La vieja reina presenció con fascinación la escena. Miré a Gabrielle, que lo observaba todo sin un ápice de temor. Saqué el rosario de perlas del chaleco y, dejando colgar el crucifijo, coloqué el rosario en torno al cuello de Nicolás. Este miró con estupor la crucecita y luego rompió a reír. En su carcajada, grave y metálica, eran patentes el desprecio y la malevolencia. Era un sonido totalmente opuesto al que emitían los vampiros. Se apreciaba en él la sangre humana, la consistencia humana, rebotando con el eco en las paredes. De pronto, Nicolás, el único mortal entre los presentes, parecía rubicundo, caliente y extrañamente impoluto, como un niño arrojado entre muñecas de porcelana.
La asamblea estaba más revuelta que nunca. Las dos antorchas, apagadas, seguían en el suelo.
—Ahora, según vuestras leyes, no le podéis hacer daño —proclamé—. Y, sin embargo, ha sido un vampiro quien le ha colocado esa protección sobrenatural. Decidme, ¿cómo se entiende eso?
Ayudé a Nicolás a avanzar y Gabrielle extendió enseguida los brazos para sostenerle entre ellos.
Nicolás aceptó el gesto, aunque miró a Gabrielle como si no la reconociera. Incluso alzó los dedos para tocarle el rostro. Ella le apartó la mano como habría hecho con la manita de un bebé, y mantuvo la vista fija en el líder y en mí.
—Si vuestro amo no tiene nada que deciros, yo sí —continué entonces—. Id a lavaros en las aguas del Sena y a vestiros como humanos si aún recordáis cómo se hace, y haced presas entre los hombres como es vuestro evidente destino.
El derrotado muchacho vampiro volvió al círculo dando trompicones y apartando con aspereza a los que le habían ayudado a incorporarse.
—¡Armand! —imploró al silencioso amo de cabellos castaño rojizos—. ¡Pon orden en la asamblea! ¡Armand, sálvanos!
Mi exclamación silenció las suyas:
—¿Para qué, por todos los infiernos, os concedió el diablo belleza, agilidad, ojos que ven visiones, mentes que pueden hacer hechizos?
Los ojos de las criaturas, de todas ellas, estaban fijos en mí.
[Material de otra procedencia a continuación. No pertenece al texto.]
-- ==== Sys2Proof/Machine/Budget.lean ====
section
/-! DEFINITION. The Timetable's charges (R205 to R207, R210): what a class may use of a resource in a period,
what remains, and whether an activity is served. -/

namespace Sys2Proof.Machine

/-- R207. Word k of the block of a class on a die, as in force. -/
def clsWord (s : State) (die cls k : Nat) : Nat :=
  (((tget s.tt.cls (die * 64 + cls)).getD 0) >>> (64 * k)).toNat % 2 ^ 64

/-- R207. Whether a class is in use on a die. -/
def clsV (s : State) (die cls : Nat) : Bool := fld (clsWord s die cls 0) 63 63 == 1

/-- R205. What a class may use in a period at one site of a resource: 0 slots of a pseudo-channel, and as many of a
second-tier port (assumption 145); 1 flits, 2 walk units of a Badger, 3 and 4 Shuttle units sent and received, 5 matrix
cycles. A class that is not in use is served nothing (assumption 146). -/
def allot (s : State) (die cls res : Nat) : Int :=
  if ¬ clsV s die cls then 0
  else match res with
    | 0 => (fld (clsWord s die cls 0) 55 32 / 4096 : Nat)
    | 1 => fld (clsWord s die cls 0) 23 0
    | 2 => (fld (clsWord s die cls 1) 23 0 / 64 : Nat)
    | 3 => fld (clsWord s die cls 1) 55 32
    | 4 => fld (clsWord s die cls 1) 55 32
    | _ => fld (clsWord s die cls 2) 23 0

/-- R206. What remains in this period. -/
def remaining (s : State) (die cls res site : Nat) : Int :=
  match s.tt.budgets.find? fun b => b.die == die && b.cls == cls && b.res == res && b.site == site with
  | some b => b.left
  | none => allot s die cls res

/-- R210. Units at a site that a class has lent in this period. -/
def lentBy (s : State) (die cls res site : Nat) : Int :=
  match s.tt.lentOut.find? fun b => b.die == die && b.cls == cls && b.res == res && b.site == site with
  | some b => b.left
  | none => 0

/-- R210. LEND and BORROW of a class. -/
def lends (s : State) (die cls : Nat) : Bool := fld (clsWord s die cls 3) 0 0 == 1
def borrows (s : State) (die cls : Nat) : Bool := fld (clsWord s die cls 3) 1 1 == 1

/-- R206. Whether what asked for units still waits for them: a bundle that is held, a command that has not stopped, an
access on its way. -/
def wantStands (s : State) (w : Want) : Bool :=
  if w.who < 2 ^ 20 then
    let x := s.ctx w.who
    x.run == .running && (x.blocked == .budget || x.blocked == .patch)
  else s.en.cmds.any (fun k => k.id + 2 ^ 20 == w.who && k.status.isNone) || s.ms.accs.any fun a => a.id + 2 ^ 20 == w.who

/-- R210. Whether a request of a class waits at a site. -/
def waitsAt (s : State) (die cls res site : Nat) : Bool :=
  s.tt.wants.any fun w => w.die == die && w.cls == cls && w.res == res && w.site == site && wantStands s w

/-- R210. The slots of a lender that are idle: those of its budget that neither it nor a borrower has used, while no request
of its own waits at the site. -/
def idleOf (s : State) (die cls res site : Nat) : Nat :=
  if lends s die cls && !waitsAt s die cls res site then (remaining s die cls res site - lentBy s die cls res site).toNat else 0

/-- R210. The idle slots at a site that a class may be lent. -/
def lendable (s : State) (die cls res site : Nat) : Nat :=
  (List.range 64).foldl (fun n k => if k = cls then n else n + idleOf s die k res site) 0

/-- R210. Whether a borrower of lower number, whose own slots are used up, waits at the site. -/
def outbid (s : State) (die cls res site : Nat) : Bool :=
  s.tt.wants.any fun w => w.die == die && w.res == res && w.site == site && decide (w.cls < cls) &&
    wantStands s w && borrows s die w.cls && decide (0 < allot s die w.cls res) && decide (remaining s die w.cls res site ≤ 0)

/-- R210, R206. In slack mode, the idle slots that go to a class once its own are used up; none to a class whose budget is
0, which is served nothing. -/
def lentUnits (s : State) (die cls res site : Nat) : Nat :=
  if (((tget s.tt.ctl die).getD 0).getLsbD 0) && borrows s die cls && decide (0 < allot s die cls res) &&
      !outbid s die cls res site then lendable s die cls res site else 0

/-- R210. Whether n idle slots go to the class. -/
def lentN (s : State) (die cls res site n : Nat) : Bool := decide (n ≤ lentUnits s die cls res site)

/-- R206, R210. The units that a class can be served now at a site: its own, then idle ones. -/
def avail (s : State) (die cls res site : Nat) : Nat := (remaining s die cls res site).toNat + lentUnits s die cls res site

/-- R206. Whether an activity is served now. -/
def served (s : State) (die cls res site : Nat) : Bool := decide (0 < avail s die cls res site)

/-- R210. Notes n units that a class has lent. -/
def lendUnits (s : State) (die k res site n : Nat) : State :=
  let rest := s.tt.lentOut.filter fun b => !(b.die == die && b.cls == k && b.res == res && b.site == site)
  { s with tt := { s.tt with
    lentOut := rest ++ [{ die := die, cls := k, res := res, site := site, left := lentBy s die k res site + n }] } }

/-- R210. Shares n units out among lenders with their idle slots, in order; the last takes what is over. -/
def shareOut : List (Nat × Nat) → Nat → List (Nat × Nat)
  | [], _ => []
  | [e], n => [(e.1, n)]
  | e :: t, n => (e.1, min n e.2) :: shareOut t (n - min n e.2)

/-- R210. Notes n units as lent to a class, from the lender of lowest number on. -/
def noteLent (die cls res site n : Nat) (s : State) : State :=
  let lenders := ((List.range 64).filter (· != cls)).map fun k => (k, idleOf s die k res site)
  ((shareOut (lenders.filter fun e => e.2 != 0) n).filter fun e => e.2 != 0).foldl
    (fun t e => lendUnits t die e.1 res site e.2) s

/-- Takes units from the remaining budget of a class. -/
def spend (s : State) (die cls res site n : Nat) : State :=
  let left := remaining s die cls res site
  let rest := s.tt.budgets.filter fun b => !(b.die == die && b.cls == cls && b.res == res && b.site == site)
  { s with tt := { s.tt with
    budgets := rest ++ [{ die := die, cls := cls, res := res, site := site, left := left - n }] } }

/-- R206, R210. Serves n units that a class can be served, its own first. -/
def takeUnits (s : State) (die cls res site n : Nat) : State :=
  let own := min n (remaining s die cls res site).toNat
  noteLent die cls res site (n - own) (if own = 0 then s else spend s die cls res site own)

/-- R206. Charges a burst of an engine or a matrix call, whole: what it uses past the budget is an overdraft. A borrower,
whose own slots are used up, is not charged (R210). -/
def charge (s : State) (die cls res site n : Nat) : State :=
  if remaining s die cls res site ≤ 0 then noteLent die cls res site n s else spend s die cls res site n

/-- What an activity needs of one resource: the resource, the site and the units. -/
abbrev Need := Nat × Nat × Nat

/-- R206. Whether an activity is served now on every resource it uses. -/
def servedAll (s : State) (die cls : Nat) (l : List Need) : Bool := l.all fun n => served s die cls n.1 n.2.1

/-- R206. The charge of an activity on every resource it uses. -/
def chargeAll (s : State) (die cls : Nat) (l : List Need) : State :=
  l.foldl (fun t n => charge t die cls n.1 n.2.1 n.2.2) s

/-- R210. Where an activity waits, in place of where it waited before. -/
def State.waitFor (s : State) (die cls who : Nat) (l : List Need) : State :=
  let lack := l.map fun n => ({ die := die, cls := cls, res := n.1, site := n.2.1, who := who } : Want)
  { s with tt := { s.tt with wants := (s.tt.wants.filter fun w => w.who != who && wantStands s w) ++ lack } }

/-- R210. An activity waits for what it lacks now of its needs. -/
def State.want (s : State) (die cls who : Nat) (l : List Need) : State :=
  s.waitFor die cls who (l.filter fun n => decide (avail s die cls n.1 n.2.1 < max 1 n.2.2))

/-- R206. What is still to be served of needs of which some units have been. -/
def paidAt (paid : List Need) (res site : Nat) : Nat :=
  ((paid.find? fun n => n.1 == res && n.2.1 == site).map (·.2.2)).getD 0
def unpaid (paid : List Need) (l : List Need) : List Need := l.map fun n => (n.1, n.2.1, n.2.2 - paidAt paid n.1 n.2.1)
def notePaid (res site n : Nat) (paid : List Need) : List Need :=
  (res, site, paidAt paid res site + n) :: paid.filter fun p => !(p.1 == res && p.2.1 == site)

/-- R206. Whether a class can be served all units of some needs now. -/
def fitsAll (s : State) (die cls : Nat) (l : List Need) : Bool := l.all fun n => decide (n.2.2 ≤ avail s die cls n.1 n.2.1)

/-- R206. Serves the units of needs, as far as the class can be served them; a context notes them. -/
def payNeeds (die cls c : Nat) (l : List Need) (s : State) : State :=
  l.foldl (fun t n =>
    let k := min n.2.2 (avail t die cls n.1 n.2.1)
    (takeUnits t die cls n.1 n.2.1 k).modCtx c fun x => { x with paid := notePaid n.1 n.2.1 k x.paid }) s

/-- R206. At a boundary an overdraft alone carries over. -/
def carryOver (s : State) (bs : List Budget) : List Budget :=
  (bs.filter fun b => decide (b.left < 0)).map fun b => { b with left := allot s b.die b.cls b.res + b.left }

/-- R420, R84. The site of a 64-byte block: its pseudo-channel, or 4096 + its port. -/
def hbmSite (pa : Nat) : Nat := if 2 ^ 44 ≤ pa then 4096 + fld pa 43 40 else 256 * fld pa 39 36 + fld pa 13 6

/-- The 64-byte blocks of an access. -/
def blocksOf (pa n : Nat) : List Nat := (List.range ((pa + n + 63) / 64 - pa / 64)).map fun k => (pa / 64 + k) * 64

/-- R206. What bursts to 64-byte blocks need: a slot each at its site, counted together per site, and a flit each. -/
def burstNeeds (blocks : List Nat) : List Need :=
  let sites := blocks.map hbmSite
  if blocks.isEmpty then [] else (1, 0, blocks.length) :: sites.eraseDups.map fun k => (0, k, sites.count k)

/-- R206. What the accesses of a context's bundle to blocks of global memory still need: a slot and a flit for each. -/
def blockNeeds (s : State) (c : Nat) (blocks : List Nat) : List Need :=
  if blocks.isEmpty then [] else unpaid (s.ctx c).paid (burstNeeds blocks)

/-- R206. Whether the accesses of a context's bundle to blocks of global memory are served now. -/
def blocksServed (s : State) (c : Nat) (blocks : List Nat) : Bool := fitsAll s (dieOf c) (bComp (s.board c)) (blockNeeds s c blocks)

/-- R206. A bundle whose accesses are not all served is held; those of its bursts that can be are. -/
def holdBlocks (s : State) (c : Nat) (blocks : List Nat) : State :=
  let die := dieOf c
  let comp := bComp (s.board c)
  let t := payNeeds die comp c (blockNeeds s c blocks) s
  (t.noteHeld c).want die comp c (blockNeeds t c blocks)

/-- R206. The accesses of a context's bundle are charged. -/
def chargeBlocks (s : State) (c : Nat) (blocks : List Nat) : State :=
  (blockNeeds s c blocks).foldl (fun t n => takeUnits t (dieOf c) (bComp (s.board c)) n.1 n.2.1 n.2.2) s

end Sys2Proof.Machine
end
El muchacho gritó de nuevo el nombre de Armand, pero fue en vano.
—¡Desperdiciáis vuestros dones! —insistí—. ¡Pero aún, desperdiciáis vuestra inmortalidad! No existe en el mundo nada más contradictorio y carente de sentido, salvo los propios mortales que viven dominados por las supersticiones del pasado.
Se hizo un absoluto silencio. Pude oír la lenta respiración de Nicolás. Noté su calor. Aprecié su aturdida fascinación, luchando con la propia muerte.
—¿No tenéis astucia? —pregunté a los presentes, con voz atronadora en el silencio—. ¿No tenéis habilidad? ¿Cómo he podido yo, un huérfano, tropezar con tantas posibilidades cuando vosotros, nutridos como estáis por esos maléficos padres —hice una breve pausa para mirar al amo y al furioso muchacho—, vais a tientas como seres ciegos, recluidos bajo tierra?